I piloti di Formula 1 stanno manifestando una crescente apprensione nell’eseguire le consuete manovre difensive in pista, citando preoccupazioni riguardo a situazioni “imbarazzanti” e il potenziale di collisioni ad alta velocità. Questa ansia fa seguito a incidenti recenti, come il significativo schianto di Oliver Bearman al Gran Premio del Giappone. In quell’occasione, si è verificato un notevole differenziale di velocità – circa 30 mph (circa 48 km/h) – mentre l’Alpine di Franco Colapinto stava recuperando energia nell’avvicinamento alla curva Spoon, cogliendo Bearman di sorpresa.
Il team principal della McLaren, Andrea Stella, aveva già segnalato le elevate velocità di avvicinamento come una preoccupazione chiave per la sicurezza durante i test pre-stagionali, e ora la questione è diventata un argomento centrale tra i piloti stessi.
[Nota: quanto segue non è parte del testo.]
-- ==== Sys2Proof/Machine/Embedding.lean ====
section
/-! DEFINITION. The embedding engines: tables, lookups, batches and rebuilds (R332 to R357). -/

namespace Sys2Proof.Machine

/-! ## Tables (R333 to R336, R357) -/

/-- The bytes of an element of a table format, 0 for a format that no table has. -/
def embSize (fmt : Nat) : Nat := if fmt = 1 then 4 else if fmt = 2 then 2 else if fmt = 4 ∨ fmt = 5 then 1 else 0

/-- A table of a stack. -/
def tableOf (s : State) (n t : Nat) : Option EmbTable := mapGet? (engineOf s n).tables t
/-- A table changed. -/
def modTable (n t : Nat) (f : EmbTable → EmbTable) (s : State) : State :=
  modEngine n (fun x => { x with tables := x.tables.map (fun p => if p.1 = t then (p.1, f p.2) else p) }) s

/-- The base of the copy that serves an epoch. -/
def copyBase (x : EmbTable) (epoch : Nat) : Nat := if epoch % 2 = 0 then x.baseA else x.baseB
/-- The ranges of stack memory that a table occupies: base and length. -/
def tableSpans (x : EmbTable) : List (Nat × Nat) :=
  (x.baseA, x.rows * x.stride) :: (if x.rebuildable then [(x.baseB, x.rows * x.stride)] else [])
/-- Whether two ranges overlap. -/
def spansMeet (a b : Nat × Nat) : Bool := decide (a.1 < b.1 + b.2) && decide (b.1 < a.1 + a.2)

/-- The table that a payload of Table 12-1 defines. -/
def tableFromPay (pay : List Byte) : EmbTable where
  part := leAt pay 2 1
  fmt := leAt pay 3 1
  elems := leAt pay 4 2
  rebuildable := bitAt (leAt pay 6 1) 0
  rows := leAt pay 8 4
  stride := leAt pay 0xC 4
  baseA := leAt pay 0x10 8
  baseB := leAt pay 0x18 8
  epoch := 0
  phase := .idle
  share := 15
  src := ⟨0, 0, 0, 0, 0, false⟩
  rowsDone := 0
  failRow := 0xFFFFFFFF
  lastRow := 0
  resErrors := 0
  requests := 0
  rowsRead := 0
  notOk := 0

/-- Check 6 of R335. -/
def tableBad (s : State) (n : Nat) (x : EmbTable) : Bool :=
  let size := embSize x.fmt
  let spans := tableSpans x
  decide (size = 0) || decide (x.elems < 64) || decide (1024 < x.elems) || x.elems % 64 != 0 || decide (x.rows = 0)
    || decide (x.stride = 0) || x.stride % 64 != 0 || decide (x.stride < x.elems * size)
    || x.baseA % 64 != 0 || x.baseB % 64 != 0 || (!x.rebuildable && x.baseB != 0)
    || spans.any (fun p => decide (memSize s (.stack n) < p.1 + p.2))
    || (x.rebuildable && spansMeet (x.baseA, x.rows * x.stride) (x.baseB, x.rows * x.stride))
    || (engineOf s n).tables.any (fun p => (tableSpans p.2).any (fun a => spans.any (spansMeet a)))

/-- Whether a stack and its engine are there for the commands of the chapter (R332). -/
def embAbsent (s : State) (n : Nat) : Bool := siteAbsent s (siteOfStack n) || engineAbsent s n

/-- A command that runs while the supervisor of a stack's base die does. -/
def onStack (n : Nat) (c : Cmd) (pay : List Byte) (eff : State → State) (s : State) : State :=
  needProc ((procOfSite (siteOfStack n)).getD 0) c pay eff s

/-- EMB_TABLE_CREATE (R335). -/
def doEmbTableCreate (c : Cmd) (pay : List Byte) (s : State) : State :=
  let n := leAt pay 0 1
  let t := leAt pay 1 1
  let x := tableFromPay pay
  checked c
    [(decide (pay.length ≠ 32), stBadLength),
     (decide (31 < n) || decide (63 < t) || decide (1 < leAt pay 6 1) || !zeroAt pay 7 1, stBadField),
     (embAbsent s n, stUnitAbsent),
     (decide (7 < x.part) || ownerOf s (siteOfStack n) != x.part, stDenied),
     ((tableOf s n t).isSome, stBusy), (tableBad s n x, stBadField)]
    (onStack n c pay (fun s =>
      complete c stOk 0 (modEngine n (fun e => { e with tables := mapPut e.tables t x }) s))) s

/-- EMB_TABLE_CREATE. -/
def execEmbTableCreate (c : Cmd) (s : State) : Out := runRow c 0x0400 doEmbTableCreate s

/-- The form of a payload that names a table by STACK and TABLE, with the checks that every such command makes: the form,
the engine, the table and its partition. -/
def tableForm (s : State) (c : Cmd) (len : Nat) (extra : Bool) (pay : List Byte) : List (Bool × Nat) :=
  let n := leAt pay 0 1
  [(decide (pay.length ≠ len), stBadLength),
   (decide (31 < n) || decide (63 < leAt pay 1 1) || extra, stBadField),
   (embAbsent s n, stUnitAbsent),
   ((tableOf s n (leAt pay 1 1)).isNone, stBadField),
   ((match tableOf s n (leAt pay 1 1) with
      | some x => cmdPart c != 0xFF && x.part != cmdPart c
      | none => false), stDenied)]

/-- The table that a payload names. -/
def payTable (s : State) (pay : List Byte) : EmbTable :=
  (tableOf s (leAt pay 0 1) (leAt pay 1 1)).getD (tableFromPay [])

/-- Whether a request of an engine names a table. -/
def usesTable (t : Nat) (x : EmbEngine) : Bool :=
  x.queue.any (fun r => rqTable r.raw == t) || x.runs.any (fun r => rqTable r.req.raw == t)
    || x.results.any (fun r => rqTable r.run.req.raw == t)

/-- The epochs at which open batches pin a table. -/
def pinEpochs (s : State) (n t : Nat) : List Nat :=
  s.parts.flatMap (fun p => p.embBatches.filterMap (fun b => mapGet? b.2.pins (64 * n + t)))

/-- EMB_TABLE_DESTROY (R336). -/
def doEmbTableDestroy (c : Cmd) (pay : List Byte) (s : State) : State :=
  let n := leAt pay 0 1
  let t := leAt pay 1 1
  checked c (tableForm s c 8 (!zeroAt pay 2 6) pay
      ++ [(!(pinEpochs s n t).isEmpty || usesTable t (engineOf s n) || (payTable s pay).phase != .idle, stBusy)])
    (onStack n c pay (fun s =>
      complete c stOk 0 (modEngine n (fun e => { e with tables := mapDel e.tables t }) s))) s

/-- EMB_TABLE_DESTROY. -/
def execEmbTableDestroy (c : Cmd) (s : State) : Out := runRow c 0x0401 doEmbTableDestroy s

/-- A rebuild state's code (Table 12-9). -/
def rebuildCode : RebuildPhase → Nat
  | .idle => 0 | .running => 1 | .paused => 2 | .complete => 3 | .failed => 4

/-- The 64 bytes of a table's status (Table 12-9). -/
def tableBytes (s : State) (n t : Nat) (x : EmbTable) : List Byte :=
  let pins (idle : Bool) : Nat := ((pinEpochs s n t).filter (fun e => (e % 2 != x.epoch % 2) == idle)).length
  natLe 1 n ++ natLe 1 t ++ natLe 1 (rebuildCode x.phase) ++ natLe 1 x.share ++ natLe 4 x.epoch ++ natLe 4 x.rowsDone
    ++ natLe 4 x.failRow ++ natLe 2 (pins false) ++ natLe 2 (pins true) ++ natLe 4 x.resErrors ++ natLe 8 x.requests
    ++ natLe 8 x.rowsRead ++ natLe 8 x.notOk ++ copies 16 0

/-- EMB_TABLE_STATUS (R357). -/
def doEmbTableStatus (c : Cmd) (pay : List Byte) (s : State) : State :=
  let n := leAt pay 0 1
  checked c ((decide (pay.length ≠ 16), stBadLength) :: (decide (leAt pay 4 4 < 64), stBadLength)
      :: tableForm s c 16 (!zeroAt pay 2 2) pay)
    (onStack n c pay (fun s =>
      completeWithBuf c (leAt pay 8 8) (tableBytes s n (leAt pay 1 1) (payTable s pay)) 0 s)) s

/-- EMB_TABLE_STATUS. -/
def execEmbTableStatus (c : Cmd) (s : State) : Out := runRow c 0x0407 doEmbTableStatus s

/-! ## Lookups (R338 to R346) -/

/-- The fields of a request (Table 12-2). -/
def rqPool (raw : List Byte) : Nat := leAt raw 1 1
def rqRset (raw : List Byte) : Bool := bitAt (leAt raw 2 1) 0
def rqBf16 (raw : List Byte) : Bool := bitAt (leAt raw 2 1) 1
def rqNidx (raw : List Byte) : Nat := leAt raw 6 2
def rqIdx (raw : List Byte) : Nat := leAt raw 8 8
def rqWgt (raw : List Byte) : Nat := leAt raw 0x10 8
Alex Albon ha rivelato che questo problema è stato un argomento centrale nei recenti briefing dei piloti. I piloti stanno ora, a quanto riferito, avendo “ripensamenti” prima di eseguire mosse difensive, temendo di poter cogliere di sorpresa un concorrente e causare un incidente simile a quello di Bearman. Albon ha suggerito potenziali soluzioni per mitigare il rischio, come rendere la “modalità SM” – probabilmente riferendosi a un’impostazione specifica del motore o del recupero di energia – “più stabile” o “meno potente”. Ha ipotizzato che potrebbe evolvere in qualcosa di più gestibile e controllabile, simile al sistema DRS, per armonizzare le velocità in pista.